[Collected data entries]
/-- The auxiliary security header of a received frame (R245, R246). -/
structure Aux where
  level : Nat
  /-- Key identifier mode, key source and key index. -/
  kim : Nat
  source : Nat := 0
  index : Nat := 0
  ctr : Nat
  /-- Frame Counter Suppression or ASN in Nonce set, or a reserved value in a field. -/
  bad : Bool := false
  deriving DecidableEq, Repr

/-- A GT IE (R220): sub-types 0x02 and 0x03; the part never acts on 0x01. -/
inductive GtIe where
  /-- Option, measured map, SNR per group in 0.5 dB; `none` means no measurement. -/
  | report (option : Nat) (map : Nat) (snr : List (Option Int))
  /-- map_unknown, opt1, opt2; rx_map, rx_prev, tx_map as identifier and check. -/
  | status (unknown opt1 opt2 : Bool) (rx prev tx : Nat × Nat)
  deriving DecidableEq, Repr

/-- What the header and payload of a received frame spell (R237 to R247, R288, R297). -/
structure Frame where
  /-- 0 beacon, 1 data, 2 acknowledgement, 3 MAC command; other values as in the frame type field. -/
  ftype : Nat
  version : Nat
  secured : Bool := false
  ackReq : Bool := false
  pending : Bool := false
  seq : Option Nat := none
  /-- Destination PAN, present or implied, and address; source PAN and address. -/
  dstPan : Nat
  dst : Addr
  srcPan : Nat := 0
  src : Addr := .absent
  aux : Option Aux := none
  gt : List GtIe := []
  /-- Time Correction IE: correction in µs, and the NACK bit. -/
  tc : Option (Int × Bool) := none
  /-- CSL Phase and Period IE, converted to keep time: phase and period in ms (R288). -/
  csl : Option (Nat × Nat) := none
  /-- ASN of the TSCH Synchronization IE of an enhanced beacon. -/
  asn : Option Nat := none
  /-- It carries an IE that the fast path does not parse (R462). -/
  ie : Bool := false
  /-- What the payload holds. -/
  pay : Pay := .empty
  deriving DecidableEq, Repr

/-- The grade header of a GT-OFDM frame (R212, R213). -/
structure Grade where
  /-- hcs verifies, version is 0 and the reserved bits are 0. -/
  ok : Bool
  rate : Nat
  mapId : Nat
  mapCheck : Nat
  len : Nat
  deriving DecidableEq, Repr

/-- A PHR as decoded (R188, R208, R211). -/
structure Phr where
  /-- The check sequence verifies and the reserved and mode fields are as required. -/
  ok : Bool
  /-- The mode code of the frame. -/
  mode : Nat
  len : Nat
  grade : Option Grade := none
  deriving DecidableEq, Repr

/-- What the MHR in the buffer of an immediate host transmission holds (R460). -/
structure ImmHdr where
  secured : Bool
  ackReq : Bool
  seq : Option Nat := none
  dstPan : Nat := 0
  dst : Addr := .absent
  deriving DecidableEq, Repr

/-- What an Ethernet frame carries (R468). -/
inductive EthPay where
  | ipv6 (p : Pkt)
  | ptp
  | yowiob
  | other
  deriving DecidableEq, Repr

/-- A received Ethernet frame (R468, R470): octets of the whole frame, addresses with octet 0 lowest, VLAN identifier, and the
sequence number of a redundancy tag or trailer. -/
structure EthFrame where
  len : Nat
  fcsOk : Bool := true
  dst : Nat
  src : Nat
  vid : Option Nat := none
  red : Option Nat := none
  pay : EthPay
  deriving DecidableEq, Repr

/-- The header of a Yowiob frame as received (R480, R481): version, cluster, the sender's serial number, its torch claim, the
sequence; secured, and whether then its tag verifies; an answer with MIRROR_ACK requested. -/
structure YowHdr where
  version : Nat := 1
  cluster : Nat
  sender : Nat
  claim : Nat := 0
  seq : Nat
  secured : Bool := false
  tagOk : Bool := true
  ackReq : Bool := false
  deriving DecidableEq, Repr

/-- The body of HELLO (R482, R483). -/
structure HelloBody where
  role : Nat := 0
  root : Nat
  priority : Nat
  acc : Nat := 0
  subtree : Nat := 1
  part : Nat
  unitId : Nat := 0
  claimPriority : Nat := 0
  keyUnitId : Nat := 0
  deriving DecidableEq, Repr

/-- The body of TIME (R487, R488): times in ns of keep time. -/
structure TimeBody where
  origin : Nat
  correction : Nat
  root : Nat
  epochTime : Nat := 0
  epochAsn : Nat := 0
  slotLen : Nat := 0
  span : Nat := 1
  deriving DecidableEq, Repr

/-- A mirror item (R495). A map is identifier, option, rate and the codes of its data tones; a cell is its two words; a
configuration record is parameter, resource and words. -/
inductive MItem where
  | record (handle : Nat) (ws : List Word)
  | maps (handle : Nat) (tx rx : Option (Nat × Nat × Nat × List Nat))
  | remove (handle : Nat)
  | cells (asn : Nat) (added deleted : List (Word × Word))
  | config (instant : Nat) (recs : List (Nat × Nat × List Word))
  | lease (entry boundary : Nat)
  deriving DecidableEq, Repr

/-- The body of MIRROR: its items; 0 no resync, 1 within a resync, 2 the last frame of one (R495, R497). -/
structure MirrorBody where
  items : List MItem
  resync : Fin 3 := 0
  deriving DecidableEq, Repr
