-- ==== Sys2Proof/Machine/Fields.lean ====
section
/-! DEFINITION. The register fields of the part, from the field tables of the chapters: address of the first member,
stride, number of members, lowest bit, width, access type, and the lifetime counter of the logbook that advances with
an RC field (R520). -/

namespace Sys2Proof.Machine
open Sys2Proof

/-- The access types of fields (R7); `rs` never stalls in BAR0 (R550). -/
inductive Acc where
  | rw | ro | wo | w1c | rc | rs
  deriving DecidableEq, Repr

/-- A register field (R5, R7, R547). -/
structure Field where
  base : Nat
  stride : Nat
  count : Nat
  lo : Nat
  w : Nat
  acc : Acc
  life : Option Nat
  reset : Nat
  deriving DecidableEq, Repr
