-- ==== Sys2Proof/Machine/State.lean ====
section
/-! DEFINITION. The state of the part, whole: registers, queues, memories, engines, and the queue of waiting commands. -/

namespace Sys2Proof.Machine
open Sys2Proof

/-- Why a step stops with a fault. -/
inductive Fault where
  /-- A register access beyond the 16 MiB of BAR0 (chapter "Register map"): no such address exists. Raised by
  REGISTER_WRITE, RC_REGISTER_READ and LATCHED_PAIR_READ. Safe. -/
  | outsideBar0
  deriving DecidableEq, Repr

/-- Why a command has no meaning. -/
inductive Refusal where
  /-- The command has no meaning in the model yet. Raised by the arms of exec alone. Safe. -/
  | notModelled (mnemonic : String)
  deriving DecidableEq, Repr

/-- What the header of a frame sent holds, where the sequencer or the lantern builds it (R250, R251, R254, R300). -/
structure Mhr where
  /-- It is built as frame version 0b10; sequence number, none where it is suppressed. -/
  v2 : Bool := true
  seq : Option Nat := none
  pending : Bool := false
  /-- Time Correction IE: correction in µs, and the NACK bit. -/
  tc : Option (Int × Bool) := none
  /-- Security level, vault entry and frame counter; none where it is unsecured. -/
  sec : Option (Nat × Nat × Nat) := none
  /-- TONE_MAP carried: direction, identifier and check (R221). -/
  map : Option (Nat × Nat × Nat) := none
  /-- ASN of the TSCH Synchronization IE, and join metric. -/
  asn : Option (Nat × Nat) := none
  deriving DecidableEq, Repr

/-- What the part puts out: on its buses, towards host memory, on the air and on the wire. -/
inductive Out where
  /-- A register read returned a value. -/
  | readData (addr : Nat) (value : Nat)
  /-- A word of a lane's response window, or of an SPI transaction. -/
  | laneWord (lane : Nat) (w : Word)
  /-- A message on an MSI-X vector: address and data of its table entry (R557). -/
  | msix (vector : Nat) (addr : Nat) (data : Nat)
  /-- A descriptor or record written back to a ring's slot in host memory. -/
  | ring (r : Nat) (slot : Nat) (ws : List Word)
  /-- What a CIPHER job leaves in its buffer: ring, address and words (R461). -/
  | buffer (r : Nat) (addr : Nat) (ws : List Word)
  /-- A frame whose first chip goes on the air: emitter, PHY mode, frequency in kHz, PSDU length, and what it is. -/
  | air (emitter : Nat) (mode : Nat) (khz : Nat) (len : Nat) (what : Nat)
  /-- The header of the frame that an emitter sends, and the neighbour it is sent to. -/
  | mhr (emitter : Nat) (handle : Nat) (m : Mhr)
  /-- A frame sent on an Ethernet port: EtherType and length. -/
  | eth (port : Nat) (ethertype : Nat) (len : Nat)
  /-- A Yowiob message sent on an Ethernet port: its type code and payload words. -/
  | yowiob (port : Nat) (type : Nat) (ws : List Word)
  /-- A frame of a redundancy pair: port, source MAC, sequence number (R470, R489). -/
  | redTag (port : Nat) (mac : Nat) (seq : Nat)
  /-- A management access on a port's MDIO: the word of the frame sent. -/
  | mdio (port : Nat) (w : Nat)
  /-- A word shifted to an RF port's tuner (R166). -/
  | tuner (port : Nat) (w : Nat)
  deriving DecidableEq, Repr

/-- The fuse word of the part (R43, R48): the three capability registers as blown. Nothing writes it. -/
structure Fuse where
  part : Nat
  air : Nat
  net : Nat
  deriving DecidableEq, Repr

/-- An event waiting for its record to be written (R464): its number, its region code, its keep time and its packed contents. -/
structure EvRec where
  num : Nat
  region : Nat
  time : Nat
  contents : Nat
  deriving DecidableEq, Repr

/-- The rate limit of an event within one scope (R574): when its present second began, the occurrences counted since,
and the contents of the latest. -/
structure RateSt where
  ev : Nat × Nat
  start : Nat
  pend : Nat
  items : List (Nat × Nat)
  deriving DecidableEq, Repr

/-- The event queue of R139 and R464. -/
structure EvQueue where
  q : List EvRec := []
  lost : Nat := 0
  seq : Nat := 0
  rate : Tab RateSt := []
  deriving DecidableEq, Repr

/-- A command taken whose response is written at a later step: its opcode, TAG and what it works on. -/
structure Exec where
  opcode : Nat
  tag : Byte
  data : List Nat := []
  /-- Its response is discarded (R453). -/
  dropped : Bool := false
  deriving DecidableEq, Repr

/-- A Goruz lane (R110 to R134). -/
structure Lane where
  /-- Words of the command FTQ, head first, with what the check of each finds when it leaves. -/
  cmd : List (Word × Ecc) := []
  /-- Words of the command being assembled. -/
  asm : List Word := []
  /-- Arrival of the latest command word. -/
  asmAt : Nat := 0
  /-- A complete command that has not started (R122). -/
  ready : Option (List Word) := none
  /-- The command executing, while its response is still to come. -/
  ex : Option Exec := none
  /-- Response words not yet read: those in the FTQ and, behind them, those waiting for space. -/
  resp : List Word := []
  /-- Words read and held by the mark (R119). -/
  held : List Word := []
  mark : Bool := false
  /-- TAG and count for the GZ_LANE_ERROR response (R121). -/
  discTag : Byte := 0
  discarded : Nat := 0
  /-- A resync has been written and its response is owed (R121). -/
  errDue : Bool := false
  /-- Stages failed in the command and in the response FTQ, and pattern tests due (R113). -/
  badCmd : Nat := 0
  badResp : Nat := 0
  testCmd : Bool := false
  testResp : Bool := false
  deriving DecidableEq, Repr
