/-- Signal a condition of a lane: one message per occurrence on LANE0 and LANE1 (R130). -/
def laneSignal (n : Nat) (s : State) : State :=
  if n < 2 && laneIrq s n then msixSend (fieldOf (laneCfgW s n) 21 16) s else s

/-- Write response words to a lane; resp_fill rising from 0 is signalled (R127, R130). -/
def laneWrite (n : Nat) (ws : List Word) (s : State) : State :=
  let l := lane s n
  let l' := { l with resp := l.resp ++ ws }
  let s' := setLane n l' s
  if respFill l == 0 && respFill l' != 0 then laneSignal n s' else s'

/-- The status codes (R126). -/
inductive Status where
  | ok | okAlready | badOpcode | badLength | badParam | absent | notPermitted | busy | notCommitted | sleepRefused
  | outputsHeld | noReference | notFound | full | domainFailed | authFail | replay | tamperAbort | exhausted | laneError
  deriving DecidableEq, Repr

/-- The code of a status (R126). -/
def Status.code : Status → Nat
  | .ok => 0x0000 | .okAlready => 0x0001 | .badOpcode => 0x0100 | .badLength => 0x0101 | .badParam => 0x0102
  | .absent => 0x0103 | .notPermitted => 0x0104 | .busy => 0x0200 | .notCommitted => 0x0201 | .sleepRefused => 0x0202
  | .outputsHeld => 0x0203 | .noReference => 0x0204 | .notFound => 0x0205 | .full => 0x0206 | .domainFailed => 0x0207
  | .authFail => 0x0300 | .replay => 0x0301 | .tamperAbort => 0x0302 | .exhausted => 0x0303 | .laneError => 0x0400

/-- Word 0 of a response (R122). -/
def respWord0 (st : Status) (tag : Byte) (len : Nat) : Word := wordOf [(st.code, 0), (len % 256, 16), (tag.toNat, 24)]

/-- A whole response (R122, R124). -/
def response (st : Status) (tag : Byte) (ws : List Word) : List Word := respWord0 st tag ws.length :: ws

/-- The GZ_LANE_ERROR response that a resync owes, once nothing of the lane executes or waits (R121). -/
def laneErrorDue (n : Nat) (s : State) : State :=
  let l := lane s n
  if l.errDue && l.ex.isNone && l.ready.isNone then
    laneWrite n (response .laneError l.discTag [BitVec.ofNat 32 l.discarded])
      (setLane n { l with errDue := false, discarded := 0, discTag := 0 } s)
  else s

/-- End the command executing on a lane with its response (R124, R127); one that a PCIe reset has met has its response discarded
(R453). -/
def respond (n : Nat) (tag : Byte) (st : Status) (ws : List Word) (s : State) : State :=
  let dropped := match (lane s n).ex with
    | some x => x.dropped
    | none => false
  let s := setLane n { lane s n with ex := none } s
  laneErrorDue n (if dropped then s else laneWrite n (response st tag ws) s)

/-! Time (R421). -/

/-- The factory value of a trimmed quantity, by quantity code and index. (DESIGN CHOICE, log 2.) -/
def factoryOf (s : State) (q i : Nat) : Int := tabGet s.cfg.factory (q + 256 * i) 0

/-- The clamped effective value of an additive quantity (R98). -/
def effAdd (s : State) (q i : Nat) (trim lo hi : Int) : Int := clampI lo hi (factoryOf s q i + trim)

/-- The trim of a front-end quantity of a port (R98, R170). -/
def rfTrim (s : State) (q p : Nat) : Int := signedOf (paramF s 0x0405 (q + 16 * p) 2 15 0) 16

/-- The effective reference frequency offset in ppb (R98, R421). -/
def refOffPpb (s : State) : Int := effAdd s 7 0 (rfTrim s 7 0) (-4000) 4000

/-- What keep time advances by in one cycle, as a numerator over 2^40 × 10^9 (R421). -/
def incNum (s : State) : Int :=
  (2 ^ 40 * 1000000000 : Nat) + refOffPpb s * (2 ^ 40 : Nat) + getI F.keepTimeRate_rate_adj 0 s * 1000000000

/-- Let `n` cycles pass: keep time advances by inc_ns in each (R421), and the logbook counts the whole seconds (R520).
(DESIGN CHOICE, log 3.) -/
def elapse (n : Nat) (s : State) : State :=
  let secs := (s.now + n) / 1000000000 - s.now / 1000000000
  let s := if secs = 0 then s else lifeAdd 0 secs s
  let tot : Nat := s.time.frac + n * (incNum s).toNat
  { s with
    now := s.now + n
    time := { s.time with
      ns := (s.time.ns + tot / (2 ^ 40 * 1000000000)) % 2 ^ 64, frac := tot % (2 ^ 40 * 1000000000) } }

** Goal of the exercise **
Beginning at the line with "structure RateSt where" and stopping after the line with "def laneSignal (n", please write out every line of the data above exactly and nothing else.

** Response to this exercise **
structure RateSt where
  ev : Nat × Nat
  start : Nat
  pend : Nat
  items : List (Nat × Nat)
  deriving DecidableEq, Repr

/-- The event queue of R139 and R464. -/
structure EvQueue where
  q : List EvRec := []
  lost : Nat := 0
  seq : Nat := 0
  rate : Tab RateSt := []
  deriving DecidableEq, Repr

/-- A command taken whose response is written at a later step: its opcode, TAG and what it works on. -/
structure Exec where
  opcode : Nat
  tag : Byte
  data : List Nat := []
  /-- Its response is discarded (R453). -/
  dropped : Bool := false
  deriving DecidableEq, Repr

/-- A Goruz lane (R110 to R134). -/
structure Lane where
  /-- Words of the command FTQ, head first, with what the check of each finds when it leaves. -/
  cmd : List (Word × Ecc) := []
  /-- Words of the command being assembled. -/
  asm : List Word := []
  /-- Arrival of the latest command word. -/
  asmAt : Nat := 0
  /-- A complete command that has not started (R122). -/
  ready : Option (List Word) := none
  /-- The command executing, while its response is still to come. -/
  ex : Option Exec := none
  /-- Response words not yet read: those in the FTQ and, behind them, those waiting for space. -/
  resp : List Word := []
  /-- Words read and held by the mark (R119). -/
  held : List Word := []
  mark : Bool := false
  /-- TAG and count for the GZ_LANE_ERROR response (R121). -/
  discTag : Byte := 0
  discarded : Nat := 0
  /-- A resync has been written and its response is owed (R121). -/
  errDue : Bool := false
  /-- Stages failed in the command and in the response FTQ, and pattern tests due (R113). -/
  badCmd : Nat := 0
  badResp : Nat := 0
  testCmd : Bool := false
  testResp : Bool := false
  deriving DecidableEq, Repr
/-- Signal a condition of a lane: one message per occurrence on LANE0 and LANE1 (R130). -/
def laneSignal (n : Nat) (s : State) : State :=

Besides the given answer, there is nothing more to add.